Por esta razón, cuando escuchamos con la amerita la ocasión a la abuela, el abuelo, la madre o el padre, y le damos el tiempo necesario para recordar —cuando son tan escasos los tiempos—, de regresar al pasado, a los pasajes de infancia, a los aromas que tuvieron las ciudades hace 50 años o el Iquique pasado a pescado o dólares —como le decían—, estamos cargando nuestras células. Quizás parte de nuestras células tenga memoria, se enciendan como ampolleta y acompañen a la niñez a la abuelita a ese Mejillones de las amplias casonas del Ferrocarril, cuando arrancaba de las abejas que succionaban el néctar de los girasoles. Y yo también arranco de las abejas. Quizás nuestras células se conecten con las de ella, y podamos sentir los mismos aromas, sabores que nuestra abuela experimentó hace 60 años, o quizás lo mismo sintió nuestra tatarabuela.
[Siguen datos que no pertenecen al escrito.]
-- ==== Sys2Proof/Laws/Fetch.lean ====
section
/-! SUPPORT. Which step a key selects, what a fetch can find, and what a step of the machine can do. -/

namespace Sys2Proof.Machine

/-! ## Keys and rows -/

/-- The B8ZS rows of 30_encoding.md R59, on every key. -/
theorem decodeStep_b8zs (key : BitVec 9) :
    decodeStep 4 key =
      .ok (if key = 256#9 then .b8zsSubst else if key.getLsbD 7 then .b8zsMark else .b8zsZero) := by
  have all : ∀ a : Fin 16, ∀ b : Fin 32, decodeStep 4 (BitVec.ofNat 9 (32 * a.val + b.val)) =
      .ok (if BitVec.ofNat 9 (32 * a.val + b.val) = 256#9 then .b8zsSubst
        else if (BitVec.ofNat 9 (32 * a.val + b.val)).getLsbD 7 then .b8zsMark else .b8zsZero) := by
    decide
  have hk := key.isLt
  have h := all ⟨key.toNat / 32, by omega⟩ ⟨key.toNat % 32, by omega⟩
  simpa only [Nat.div_add_mod, BitVec.ofNat_toNat, BitVec.setWidth_eq] using h

/-- The key of the one-symbol schemes selects MARK or ZERO of the scheme. -/
theorem decodeStep_symbol (b : Sym) :
    decodeStep 0 (BitVec.ofNat 9 b.code.toNat) =
        .ok (match b with | .mark => .unipolarMark | .space => .unipolarZero) ∧
    decodeStep 1 (BitVec.ofNat 9 b.code.toNat) =
        .ok (match b with | .mark => .nrzLMark | .space => .nrzLZero) ∧
    decodeStep 2 (BitVec.ofNat 9 b.code.toNat) =
        .ok (match b with | .mark => .nrzIMark | .space => .nrzIZero) ∧
    decodeStep 3 (BitVec.ofNat 9 b.code.toNat) =
        .ok (match b with | .mark => .manchesterMark | .space => .manchesterZero) := by
  cases b <;> decide

/-- The HDB3 key selects by symbol, count and sign. -/
theorem decodeStep_hdb3 (b : Sym) (z : BitVec 2) (bal : Int) :
    decodeStep 5 (BitVec.ofNat 9
        (4 * b.code.toNat + (if z = 3 then 2 else 0) + (if bal < 0 then 1 else 0))) =
      .ok (match b with
        | .mark => .hdb3Mark
        | .space => if z = 3 then (if bal < 0 then .hdb3SubstB00V else .hdb3Subst000V)
            else .hdb3Zero) := by
  by_cases hz : z = 3 <;> by_cases hb : bal < 0 <;> cases b <;> simp only [hz, hb, if_true, if_false] <;>
    decide

/-- A window of eight symbols read as a number, bit 7 the first symbol (R57). -/
theorem b8zs_window_key (bs : List Sym) (h : bs.length = 8) :
    ((BitVec.ofNat 9 (256 + symbolsValue bs) = 256#9) ↔ bs = List.replicate 8 .space) ∧
      ((BitVec.ofNat 9 (256 + symbolsValue bs)).getLsbD 7 = decide (bs.getD 0 .space = .mark)) := by
  match bs, h with
  | [a, b, c, d, e, f, g, i], _ =>
    have key : ∀ a b c d e f g i : Bool,
        let y : Bool → Sym := fun t => if t then .mark else .space
        let bs := [y a, y b, y c, y d, y e, y f, y g, y i]
        ((BitVec.ofNat 9 (256 + symbolsValue bs) = 256#9) ↔ bs = List.replicate 8 .space) ∧
          ((BitVec.ofNat 9 (256 + symbolsValue bs)).getLsbD 7 = decide (bs.getD 0 .space = .mark)) := by
      decide
    have hy : ∀ x : Sym, (if decide (x = .mark) then Sym.mark else .space) = x := by
      intro x; cases x <;> rfl
    have := key (decide (a = .mark)) (decide (b = .mark)) (decide (c = .mark)) (decide (d = .mark))
      (decide (e = .mark)) (decide (f = .mark)) (decide (g = .mark)) (decide (i = .mark))
    simpa only [hy] using this

/-! ## What `selectStep` selects -/

/-- Everything that step selection can select, scheme by scheme, with what it has read. -/
theorem selectStep_cases {s : State} {i : Instr} (h : selectStep s = .ok i) :
    (∃ b, readSymbol s s.pos = .ok b ∧
      ((s.scheme = 0 ∧ i = match b with | .mark => .unipolarMark | .space => .unipolarZero) ∨
       (s.scheme = 1 ∧ i = match b with | .mark => .nrzLMark | .space => .nrzLZero) ∨
       (s.scheme = 2 ∧ i = match b with | .mark => .nrzIMark | .space => .nrzIZero) ∨
       (s.scheme = 3 ∧ i = match b with | .mark => .manchesterMark | .space => .manchesterZero) ∨
       (s.scheme = 5 ∧ i = match b with
          | .mark => .hdb3Mark
          | .space => if s.zcnt = 3 then (if s.bal < 0 then .hdb3SubstB00V else .hdb3Subst000V)
              else .hdb3Zero))) ∨
    (s.scheme = 4 ∧ s.pos + 8 ≤ s.len ∧ ∃ w, memRead s s.pos 8 = .ok w ∧
      i = if w = List.replicate 8 .space then .b8zsSubst
        else match w.getD 0 .space with | .mark => .b8zsMark | .space => .b8zsZero) ∨
    (s.scheme = 4 ∧ ¬s.pos + 8 ≤ s.len ∧ ∃ b, readSymbol s s.pos = .ok b ∧
      i = match b with | .mark => .b8zsMark | .space => .b8zsZero) := by
  unfold selectStep at h
  split at h
  · cases h
  next key hkey =>
  split at h
  next i' hi =>
    cases h
    obtain ⟨f, hf⟩ : ∃ f : Fin 8, s.scheme = BitVec.ofFin f := ⟨s.scheme.toFin, rfl⟩
    have hsym : symbolKey s = .ok key → ∃ b, readSymbol s s.pos = .ok b ∧
        key = BitVec.ofNat 9 b.code.toNat := by
      intro hs
      unfold symbolKey at hs
      split at hs
      · cases hs
      · next b hb => cases hs; exact ⟨b, hb, rfl⟩
    rw [stepKey, hf] at hkey
    rw [hf] at hi
    match f with
    | 0 =>
      obtain ⟨b, hb, rfl⟩ := hsym hkey
      refine .inl ⟨b, hb, .inl ⟨hf, ?_⟩⟩
      exact Except.ok.inj (hi.symm.trans (decodeStep_symbol b).1)
    | 1 =>
      obtain ⟨b, hb, rfl⟩ := hsym hkey
      refine .inl ⟨b, hb, .inr (.inl ⟨hf, ?_⟩)⟩
      exact Except.ok.inj (hi.symm.trans (decodeStep_symbol b).2.1)
    | 2 =>
      obtain ⟨b, hb, rfl⟩ := hsym hkey
      refine .inl ⟨b, hb, .inr (.inr (.inl ⟨hf, ?_⟩))⟩
      exact Except.ok.inj (hi.symm.trans (decodeStep_symbol b).2.2.1)
    | 3 =>
      obtain ⟨b, hb, rfl⟩ := hsym hkey
      refine .inl ⟨b, hb, .inr (.inr (.inr (.inl ⟨hf, ?_⟩)))⟩
      exact Except.ok.inj (hi.symm.trans (decodeStep_symbol b).2.2.2)
    | 4 =>
      have hi' := Except.ok.inj (hi.symm.trans (decodeStep_b8zs key))
      replace hkey : b8zsKey s = .ok key := hkey
      unfold b8zsKey at hkey
      split at hkey
      · next hfit =>
        split at hkey
        · cases hkey
        next w hw =>
        cases hkey
        have hk := b8zs_window_key w (memRead_eq_ok hw).1
        refine .inr (.inl ⟨hf, by simpa [windowFits] using hfit, w, hw, ?_⟩)
        rw [hi', hk.2]
        by_cases hz : w = List.replicate 8 .space
        · rw [if_pos hz, if_pos (hk.1.2 hz)]
        · rw [if_neg hz, if_neg (fun hc => hz (hk.1.1 hc))]
          cases w.getD 0 .space <;> simp
      · next hfit =>
        split at hkey
        · cases hkey
        next b hb =>
        cases hkey
        refine .inr (.inr ⟨hf, by simpa [windowFits] using hfit, b, hb, ?_⟩)
        rw [hi']
        cases b <;> rfl
    | 5 =>
      replace hkey : hdb3Key s = .ok key := hkey
      unfold hdb3Key at hkey
      split at hkey
      · cases hkey
      next b hb =>
      cases hkey
      refine .inl ⟨b, hb, .inr (.inr (.inr (.inr ⟨hf, ?_⟩)))⟩
      exact Except.ok.inj (hi.symm.trans (decodeStep_hdb3 b s.zcnt s.bal))
    | 6 => cases hkey
    | 7 => cases hkey
  · cases h

/-! ## What a step can do -/

/-- A step that completes has found nothing to run, or has run what it fetched. -/
theorem step_next {s t : State} (h : step s = .next t) :
    fetch s = .ok (.idle t) ∨ ∃ i r, fetch s = .ok (.run i r) ∧ exec i r = .next t := by
  unfold step at h
  split at h
  · next u hu => cases h; exact .inl hu
  · next i r hr => exact .inr ⟨i, r, hr, h⟩
  · cases h
  · cases h

/-- Everything an edge can lead to, when it leads to something. -/
theorem fetchEdge_ok {e : Edge} {s : State} {f : Fetched} (h : fetchEdge e s = .ok f) :
    e.fits s.lenw = true ∧
      ((e.rst = true ∧ f = .idle (edgeRead e s).hardReset) ∨
       (e.rst = false ∧ ∃ t, edgeWrite e (edgeRead e s) = .ok t ∧
         ((t.busy = true ∧ e.stepEnds = true ∧ fetchStep t = .ok f) ∨
          (¬(t.busy = true ∧ e.stepEnds = true) ∧ fetchCommand e.cmd t = .ok f)))) := by
  unfold fetchEdge at h
  split at h
  · cases h
  next hfit =>
  refine ⟨by simpa using hfit, ?_⟩
  split at h
  · next hr => cases h; exact .inl ⟨hr, rfl⟩
  next hr =>
  refine .inr ⟨by simpa using hr, ?_⟩
  split at h
  · cases h
  next t ht =>
  refine ⟨t, ht, ?_⟩
  split at h
  · next hb => simp only [Bool.and_eq_true] at hb; exact .inl ⟨hb.1, hb.2, h⟩
  · next hb => exact .inr ⟨by simpa only [Bool.and_eq_true] using hb, h⟩

/-- Everything the command ports can lead to. -/
theorem fetchCommand_ok {c : Option Command} {s : State} {f : Fetched}
    (h : fetchCommand c s = .ok f) :
    (c = none ∧ f = .idle s) ∨
      ∃ d i, c = some d ∧ decode s.lenw (commandWord d.scheme d.len) = .ok i ∧ f = .run i s := by
  unfold fetchCommand at h
  split at h
  · cases h; exact .inl ⟨rfl, rfl⟩
  · split at h
    · next i hi => cases h; exact .inr ⟨_, i, rfl, hi, rfl⟩
    · cases h

/-- A command whose length fits decodes to the START of its scheme. -/
theorem decode_commandWord {lenw len : Nat} (scheme : BitVec 3) (h : len < 2 ^ lenw) :
    decode lenw (commandWord scheme len) = .ok (startInstr scheme len) := by
  have hs := scheme.isLt
  have hw : commandWord scheme len < 2 ^ (lenw + 3) := by
    rw [commandWord, Nat.pow_add]; omega
  have h1 : wordScheme (commandWord scheme len) = scheme := by
    apply BitVec.eq_of_toNat_eq
    simp only [wordScheme, commandWord, BitVec.toNat_ofNat]
    omega
  have h2 : wordLen (commandWord scheme len) = len := by
    simp only [wordLen, commandWord]
    omega
  rw [decode, if_pos hw, h1, h2]

/-- Executing the START of a scheme is `start` with its code. -/
theorem exec_startInstr (scheme : BitVec 3) (len : Nat) (s : State) :
    exec (startInstr scheme len) s = start scheme len s := by
  obtain ⟨f, rfl⟩ : ∃ f : Fin 8, scheme = BitVec.ofFin f := ⟨scheme.toFin, rfl⟩
  match f with
  | 0 | 1 | 2 | 3 | 4 | 5 | 6 | 7 => rfl

/-- A host read changes nothing but the read port and the count of free values. -/
theorem edgeRead_frame (e : Edge) (s : State) :
    ∃ d n, edgeRead e s = { s with obufRdata := d, anyCount := n } := by
  unfold edgeRead hostReadObuf
  split
  · exact ⟨_, _, rfl⟩
  · split <;> exact ⟨_, _, rfl⟩

/-- A host write that is not refused changes nothing but IBUF. -/
theorem edgeWrite_frame {e : Edge} {s t : State} (h : edgeWrite e s = .ok t) :
    ∃ m, t = { s with ibuf := m } := by
  unfold edgeWrite at h
  split at h
  · cases h; exact ⟨_, rfl⟩
  · rcases hostWriteIbuf_ok h with h | h
    · exact ⟨_, h.2.2⟩
    · exact ⟨s.ibuf, h.2⟩

/-- An idle machine with one START pending executes that START. -/
theorem step_startEdge {s : State} {scheme : BitVec 3} {len : Nat} (hb : s.busy = false)
    (he : s.edges = [startEdge scheme len]) (hl : len < 2 ^ s.lenw) :
    step s = start scheme len { s with edges := [] } := by
  have hf : Edge.fits s.lenw { cmd := some { scheme := scheme, len := len } } = true := by
    simp [Edge.fits, Command.fits, hl]
  simp only [step, fetch, he, fetchEdge, startEdge, hf, edgeRead, edgeWrite, hb, fetchCommand,
    decode_commandWord _ hl]
  exact exec_startInstr _ _ _

end Sys2Proof.Machine
end

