-- ==== Sys2Proof/Tests/Slice0.lean ====
section
/-! SUPPORT. Tests of the model's own: well-formedness, one step per instruction with the values of the
spec's vectors and traces (95_test_vectors.md), and a witness for the hypotheses of every statement. -/

open Sys2Proof Sys2Proof.Machine

namespace Sys2Proof.Tests

/-! ## Helpers -/

/-- A bit string of the spec: `0` is a space, any other number a mark. -/
def bits (ns : List Nat) : List Sym := ns.map fun n => if n = 0 then .space else .mark

/-- An idle machine of 8-bit lengths whose IBUF holds a bit string. -/
def loaded (ns : List Nat) : State :=
  { State.resetOf 8 with ibuf := Memory.writeList [] 0 (bits ns) }

/-- The same machine inside a frame of that bit string, with zeros as the samples so far. -/
def inside (scheme : BitVec 3) (ns : List Nat) (pos : Nat) : State :=
  { loaded ns with
    scheme := scheme, len := ns.length, busy := true, pos := pos
    obuf := Memory.writeList [] 0 (List.replicate (2 * pos) .zero) }

/-- The same machine after a frame, with zeros as the samples. -/
def finished (scheme : BitVec 3) (ns : List Nat) : State :=
  { inside scheme ns ns.length with busy := false, done := true }

/-- The same machine with one edge pending. -/
def withEdge (e : Edge) (s : State) : State := { s with edges := [e] }

/-- The outcome is a next state with a property. -/
def nextWith (o : Host.Outcome State Fault Refusal) (p : State → Bool) : Bool :=
  match o with
  | .next t => p t
  | _ => false

/-- The outcome is this refusal. -/
def refusedWith (o : Host.Outcome State Fault Refusal) (r : Refusal) : Bool :=
  match o with
  | .refused r' => r' == r
  | _ => false

/-- The samples of the cells from `k`. -/
def samplesFrom (s : State) (k n : Nat) : List (Option Int) :=
  (List.range n).map fun j => (s.obuf.read (k + j)).map Level.toInt

/-! ## Well-formedness: an ill-formed term for each check -/

theorem test_wf_start_too_long : (Instr.unipolar 256).wf 8 = false := by decide
theorem test_wf_nrzL_too_long : (Instr.nrzL 256).wf 8 = false := by decide
theorem test_wf_nrzI_too_long : (Instr.nrzI 256).wf 8 = false := by decide
theorem test_wf_manchester_too_long : (Instr.manchester 256).wf 8 = false := by decide
theorem test_wf_b8zs_too_long : (Instr.b8zs 256).wf 8 = false := by decide
theorem test_wf_hdb3_too_long : (Instr.hdb3 256).wf 8 = false := by decide
theorem test_wf_illegal6_too_long : (Instr.illegal6 256).wf 8 = false := by decide
theorem test_wf_illegal7_too_long : (Instr.illegal7 2).wf 1 = false := by decide
theorem test_wf_longest_start : (Instr.hdb3 255).wf 8 = true := by decide
theorem test_fits_command : (startEdge 0 256).fits 8 = false := by decide
theorem test_fits_ibufAddr : Edge.fits 8 { ibufWrite := some ⟨256, 0⟩ } = false := by decide
theorem test_fits_obufAddr : Edge.fits 8 { obufAddr := some 512 } = false := by decide
theorem test_unfit_edge_refused :
    refusedWith (step (withEdge (startEdge 0 256) State.reset)) .pinsOutOfWidth = false ∧
    refusedWith (step (withEdge (startEdge 0 256) (State.resetOf 8))) .pinsOutOfWidth = true := by
  decide
theorem test_decode_rejects_wide_word : decode 8 (2 ^ 11) = .error .wordTooWide := by decide
theorem test_decode_rejects_wide_key : decodeStep 5 8 = .error .keyTooWide := by decide
theorem test_decode_rejects_scheme : decodeStep 6 0 = .error .noSuchScheme := by decide
theorem test_memory_wf : Memory.wf [(1, Sym.mark), (0, .mark)] = false := by decide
Y es a la hora del té, que no muere por suerte, la tradición para sentarse a la mesa con una taza de té con hierbaluisa y un pancito con mermelada para dejar de lado el ego de nuestras hazañas o hablar de nuestras derrotas y sintonizar con los mayores. A través de ellos y ellas puede salir una gran novela porque finalmente somos el último eslabón de una cadena de historias que se viene construyendo hace siglos, que es nuestra historia familiar.